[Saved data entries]
-*-
-- ==== Sys2Proof/Machine/Access.lean ====
section
/-! DEFINITION. The access instructions MRC and MCR to SCR (R130 to R141). -/

namespace Sys2Proof.Machine

/-- What the access check answers (R132). -/
inductive Access where
  | allowed
  | stop (f : Fault)
deriving DecidableEq, Repr

/-- The EC syndrome value every trap of the access listings passes (R162). -/
def accessEc : Nat := 0x03

/-- R132, the source's listing arm by arm; the order is the priority (R138). -/
def scrAccessCheck (p : Params) (e : Env) (secure : Bool) : Access :=
  if !p.haveAA32EL3 then .stop (.undefined .notSaid)
  else
    match e.el with
    | .el0 => .stop (.undefined .notSaid)
    | .el1 =>
      if e.el2Enabled && p.haveAA64EL2 && !e.el2Aarch32 && e.hstrEl2T1 then .stop (.trapAArch64 .el2 accessEc)
      else if e.el2Enabled && p.haveAA32EL2 && e.el2Aarch32 && e.hstrT1 then .stop (.hypTrap accessEc)
      else if e.el2Enabled && p.haveAA64EL2 && !e.el2Aarch32 && secure then .stop (.trapAArch64 .el2 accessEc)
      else if p.haveAA64EL3 && !e.el3Aarch32 && secure then .stop (.trapAArch64 .el3 accessEc)
      else .stop (.undefined .notSaid)
    | .el2 => .stop (.undefined .notSaid)
    | .el3 => .allowed

/-- The access check in a state. -/
def State.accessCheck (s : State) : Access := scrAccessCheck s.params s.env s.isSecure

/-- R136: a failed condition makes an access that is allowed do nothing; for one that would be stopped, a draw decides between
that and the outcome (D7). -/
def condFail (s : State) : Result :=
  match s.accessCheck with
  | .allowed => .next (s.advancePc 4)
  | .stop f => if Config.free s.draws .condFail then .next (s.advancePc 4) else takeException f

/-- The frame of both instructions (R130, R131, R135): `t == 15` is refused before any other check, then the condition, then
the access check, then the transfer. -/
def scrAccess (cond : Option (BitVec 4)) (rt : BitVec 4) (transfer : Fin 15 → State → State) (s : State) : Result :=
  match regOf rt with
  | none => .refused .rtIs15
  | some r =>
    if cond == some 0b1111#4 then .refused .condIsNotACondition
    else if !conditionPassed s.env cond then condFail s
    else
      match s.accessCheck with
      | .allowed => .next ((transfer r s).advancePc 4)
      | .stop f => takeException f

/-- R130: `x[t] <- SCR`, all 32 bits of the architected register. -/
def readScr (r : Fin 15) (s : State) : State := s.setReg r s.scr

/-- R133: NS stays 0 when an MCR in a Secure PL1 mode other than Monitor mode would set it while HCR.TGE is set. -/
def heldNs (e : Env) (old v : Word) : Word :=
  if e.hcrTge && e.modeIsSecurePl1NotMonitor && !fieldBit .ns old && fieldBit .ns v then v &&& ~~~1#32 else v

/-- R176, D24: outside Monitor mode this write changes SCR.NS. -/
def changesNsOutsideMonitor (e : Env) (old new : Word) : Bool :=
  !e.modeIsMonitor && fieldBit .ns old != fieldBit .ns new

/-- The value an MCR of `v` stores (R131: R133, then R134). -/
def State.scrAfterWrite (s : State) (v : Word) : Word := storedValue s.params (heldNs s.env s.scr v)

/-- R131: `SCR <- x[t]` through R133 and R134. -/
def writeScrFrom (r : Fin 15) (s : State) : State :=
  { s.writeScr (s.scrAfterWrite (s.reg r)) with
    nsHold := s.nsHold || changesNsOutsideMonitor s.env s.scr (s.scrAfterWrite (s.reg r)) }

/-- MRC_SCR_A32 (R130, R86). -/
def execMrcScrA32 (cond rt : BitVec 4) (s : State) : Result := scrAccess (some cond) rt readScr s

/-- MCR_SCR_A32 (R131, R86). -/
def execMcrScrA32 (cond rt : BitVec 4) (s : State) : Result := scrAccess (some cond) rt writeScrFrom s

/-- MRC_SCR_T32 (R130, R87). -/
def execMrcScrT32 (rt : BitVec 4) (s : State) : Result := scrAccess none rt readScr s

/-- MCR_SCR_T32 (R131, R87). -/
def execMcrScrT32 (rt : BitVec 4) (s : State) : Result := scrAccess none rt writeScrFrom s

end Sys2Proof.Machine
end

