-- ==== Sys2Proof/Machine/Routing.lean ====
section
/-! DEFINITION. The SCR's share of the routing and masking of IRQ, FIQ and External abort (R163 to R168). -/

namespace Sys2Proof.Machine

/-- The routing field of a kind (R163, R164, R165). -/
def routeField : AsyncKind → Field
  | .irq => .irq
  | .fiq => .fiq
  | .externalAbort => .ea

/-- The mode that takes a kind: Monitor mode where its field is 1, its own mode where it is 0 (R163, R164, R165). -/
def asyncTarget (k : AsyncKind) (routed : Bool) : AsyncTarget :=
  if routed then .monitorMode
  else
    match k with
    | .irq => .irqMode
    | .fiq => .fiqMode
    | .externalAbort => .abortMode

/-- `irq_pending`, `fiq_pending`, `abort_pending` (R168). -/
def asyncPending (e : Env) : AsyncKind → Bool
  | .irq => e.irqPending
  | .fiq => e.fiqPending
  | .externalAbort => e.abortPending

/-- Whether a kind is masked: an IRQ by the input `irq_masked` (R163), an External abort by R166 and an FIQ by R167, which take
an input where SCR does not decide. DESIGN CHOICE (log 31): which External aborts can be held pending, so masked, R165 leaves
unidentified; the model masks every External abort and SError as one kind. -/
def State.asyncMasked (s : State) : AsyncKind → Bool
  | .irq => s.env.irqMasked
  | .fiq => (maskedByScr (s.eff .masking .fiq) s.env.hcrFmo (s.eff .masking .fw) s.isSecure s.env.pstateF).getD s.env.fiqMaskedOther
  | .externalAbort =>
    (maskedByScr (s.eff .masking .ea) s.env.hcrAmo (s.eff .masking .aw) s.isSecure s.env.pstateA).getD s.env.abortMaskedOther

/-- A turn that takes a kind (R168): one that is not pending or is masked is not taken and changes nothing; one that is pending is
refused where this SCR does not decide (R109). The mask and the target are two indirect reads of FIQ or EA, which may differ while
a write lags (R205). -/
def takeAsync (k : AsyncKind) (s : State) : Result :=
  if !asyncPending s.env k then .next s
  else if !live s.params s.env then .refused (.notDecidedByScr k)
  else if s.asyncMasked k then .next s
  else takeException (.taken k (asyncTarget k (s.eff .routing (routeField k))))

end Sys2Proof.Machine
end

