/-! ## What each operation's outcome depends on -/

theorem attempt_eq_next_advancePc (i : UnencodedInsn) (len : Nat) (s : State) :
    attempt i len s = .next (s.advancePc len) ↔
      s.verdict i = .nop ∨ (s.verdict i = .proceeds ∧ s.completesAtOnce i = true) := by
  unfold attempt
  cases s.verdict i <;> simp [takeException]

/-- Whether an attempt stops in a fault, and in which, its verdict alone decides. -/
theorem attempt_fault_congr {i : UnencodedInsn} {s t : State} (hv : t.verdict i = s.verdict i) (len : Nat) (f : Fault) :
    attempt i len t = .fault f ↔ attempt i len s = .fault f := by
  unfold attempt
  rw [hv]
  cases s.verdict i with
  | proceeds => cases t.completesAtOnce i <;> cases s.completesAtOnce i <;> simp
  | monitorTrap c | undefined w | nop | lowerException | noSuchState => simp [takeException]

theorem takeAsync_eq_fault (k : AsyncKind) (s : State) (f : Fault) :
    takeAsync k s = .fault f ↔
      asyncPending s.env k = true ∧ live s.params s.env = true ∧ s.asyncMasked k = false
        ∧ f = .taken k (asyncTarget k (s.eff .routing (routeField k))) := by
  unfold takeAsync
  cases asyncPending s.env k with
  | false => simp
  | true =>
    cases live s.params s.env with
    | false => simp
    | true => cases s.asyncMasked k <;> simp [takeException, eq_comm]

theorem condFail_eq_fault (s : State) (f : Fault) :
    condFail s = .fault f ↔ s.accessCheck = .stop f ∧ Config.free s.draws .condFail = false := by
  unfold condFail
  cases s.accessCheck with
  | allowed => simp
  | stop g => cases Config.free s.draws .condFail <;> simp [takeException]

/-- An access faults as the access check says, where its operands are admitted and its condition passes or the draw of a failed
condition (R136) stops it all the same. -/
theorem scrAccess_eq_fault (cond : Option (BitVec 4)) (rt : BitVec 4) (tr : Fin 15 → State → State) (s : State) (f : Fault) :
    scrAccess cond rt tr s = .fault f ↔
      (regOf rt).isSome = true ∧ cond ≠ some 0b1111#4 ∧ s.accessCheck = .stop f
        ∧ (conditionPassed s.env cond = true ∨ Config.free s.draws .condFail = false) := by
  unfold scrAccess
  cases regOf rt with
  | none => simp
  | some r =>
    by_cases hc : cond = some 0b1111#4
    · simp [hc]
    · cases hp : conditionPassed s.env cond with
      | false => simp [hc, condFail_eq_fault]
      | true => cases s.accessCheck <;> simp [hc, takeException]

/-! ## Bits of SCR that act -/

/-- The bits of SCR that some rule acts on: the named ones (R40) but nET (R108). -/
def actingMask (p : Params) : Word := namedMask p &&& 0xFFFFFFBF#32

theorem actingMask_getLsbD_fieldPos {p : Params} {f : Field} (hp : fieldPresent p f = true) (hf : f ≠ .net) :
    (actingMask p).getLsbD (fieldPos f) = true := by
  cases f with
  | net => exact absurd rfl hf
  | terr | hce =>
    simp only [fieldPresent] at hp
    simp [actingMask, namedMask, alwaysNamedMask, fieldPos, hp]
  | twe | twi | sif | scd | aw | fw | ea | fiq | irq | ns =>
    simp [actingMask, namedMask, alwaysNamedMask, fieldPos]

theorem fieldBit_eq_of_acting_eq {p : Params} {f : Field} (hp : fieldPresent p f = true) (hf : f ≠ .net) {a b : Word}
    (h : a &&& actingMask p = b &&& actingMask p) : fieldBit f a = fieldBit f b := by
  have hbit := congrArg (fun w : Word => w.getLsbD (fieldPos f)) h
  simpa [fieldBit, actingMask_getLsbD_fieldPos hp hf] using hbit

/-- The values of a field over one list are those over another, where the two agree on it entry by entry. -/
theorem map_fieldBit_eq_of_acting_eq {p : Params} {f : Field} (hp : fieldPresent p f = true) (hf : f ≠ .net)
    {vs ws : List Word} (h : List.Forall₂ (fun a b => a &&& actingMask p = b &&& actingMask p) vs ws) :
    vs.map (fieldBit f) = ws.map (fieldBit f) := by
  rw [← List.forall₂_eq_eq_eq, List.forall₂_map_left_iff, List.forall₂_map_right_iff]
  exact h.imp fun _ _ => fieldBit_eq_of_acting_eq hp hf

/-- The candidates of a field are a matter of its values over the candidates of SCR_eff alone. -/
theorem effSet_eq_map (s : State) (f : Field) :
    s.effSet f =
      { has0 := (s.effCandidates.map (fieldBit f)).any (!·), has1 := (s.effCandidates.map (fieldBit f)).any id } := by
  simp only [State.effSet, List.any_map]
  rfl

/-! ## States whose rules read the same -/

/-- Two states no rule can tell apart: they agree in what the rules read beside SCR, in every indirect read but that of nET, and
in the SIF values a fetch may see. -/
structure State.ReadsAlike (t s : State) : Prop where
  params_eq : t.params = s.params
  env_eq : t.env = s.env
  draws_eq : t.draws = s.draws
  eff_eq : ∀ r f, f ≠ .net → t.eff r f = s.eff r f
  sifSet_eq : t.sifSet = s.sifSet

section ReadsAlike

variable {s t : State} (h : t.ReadsAlike s)
include h

theorem State.ReadsAlike.isSecure_eq : t.isSecure = s.isSecure := by
  simp only [State.isSecure, h.params_eq, h.env_eq, h.eff_eq .securityState .ns (by decide)]

theorem State.ReadsAlike.wouldSleep_eq : t.wouldSleep = s.wouldSleep := by
  simp only [State.wouldSleep, h.env_eq, h.draws_eq]

theorem State.ReadsAlike.verdict_eq (i : UnencodedInsn) : t.verdict i = s.verdict i := by
  have heff := h.eff_eq .verdict
  cases i <;>
    simp only [State.verdict, h.params_eq, h.env_eq, h.draws_eq, h.isSecure_eq, h.wouldSleep_eq, heff, ne_eq, reduceCtorEq,
      not_false_eq_true]

theorem State.ReadsAlike.completesAtOnce_eq (i : UnencodedInsn) : t.completesAtOnce i = s.completesAtOnce i := by
  cases i <;> simp only [State.completesAtOnce, h.params_eq, h.env_eq, h.wouldSleep_eq]

theorem State.ReadsAlike.asyncMasked_eq (k : AsyncKind) : t.asyncMasked k = s.asyncMasked k := by
  have heff := h.eff_eq .masking
  cases k <;>
    simp only [State.asyncMasked, h.env_eq, h.isSecure_eq, heff, ne_eq, reduceCtorEq, not_false_eq_true]

theorem State.ReadsAlike.accessCheck_eq : t.accessCheck = s.accessCheck := by
  simp only [State.accessCheck, h.params_eq, h.env_eq, h.isSecure_eq]

theorem State.ReadsAlike.secureFetchStopped_eq : secureFetchStopped t = secureFetchStopped s := by
  simp only [secureFetchStopped, State.sifFetch, h.isSecure_eq, h.sifSet_eq, h.env_eq, h.draws_eq]

theorem State.ReadsAlike.attempt_next_iff (i : UnencodedInsn) (len : Nat) :
    attempt i len t = .next (t.advancePc len) ↔ attempt i len s = .next (s.advancePc len) := by
  simp only [attempt_eq_next_advancePc, h.verdict_eq, h.completesAtOnce_eq]

theorem State.ReadsAlike.takeAsync_fault_iff (k : AsyncKind) (f : Fault) :
    takeAsync k t = .fault f ↔ takeAsync k s = .fault f := by
  have hroute := h.eff_eq .routing (routeField k) (by cases k <;> decide)
  simp only [takeAsync_eq_fault, h.params_eq, h.env_eq, h.asyncMasked_eq, hroute]

theorem State.ReadsAlike.exec_fault_iff (i : Instr) (f : Fault) : exec i t = .fault f ↔ exec i s = .fault f := by
  simp only [exec_eq_scrAccess, scrAccess_eq_fault, h.accessCheck_eq, h.env_eq, h.draws_eq]

end ReadsAlike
-*-
■ REQUIRED ACTION ■
Pick out, from the lines above, every one that contains the string "notSaid".

■ RESULT OF THE EXERCISE ■
  if !p.haveAA32EL3 then .stop (.undefined .notSaid)
    | .el0 => .stop (.undefined .notSaid)
      else .stop (.undefined .notSaid)
    | .el2 => .stop (.undefined .notSaid)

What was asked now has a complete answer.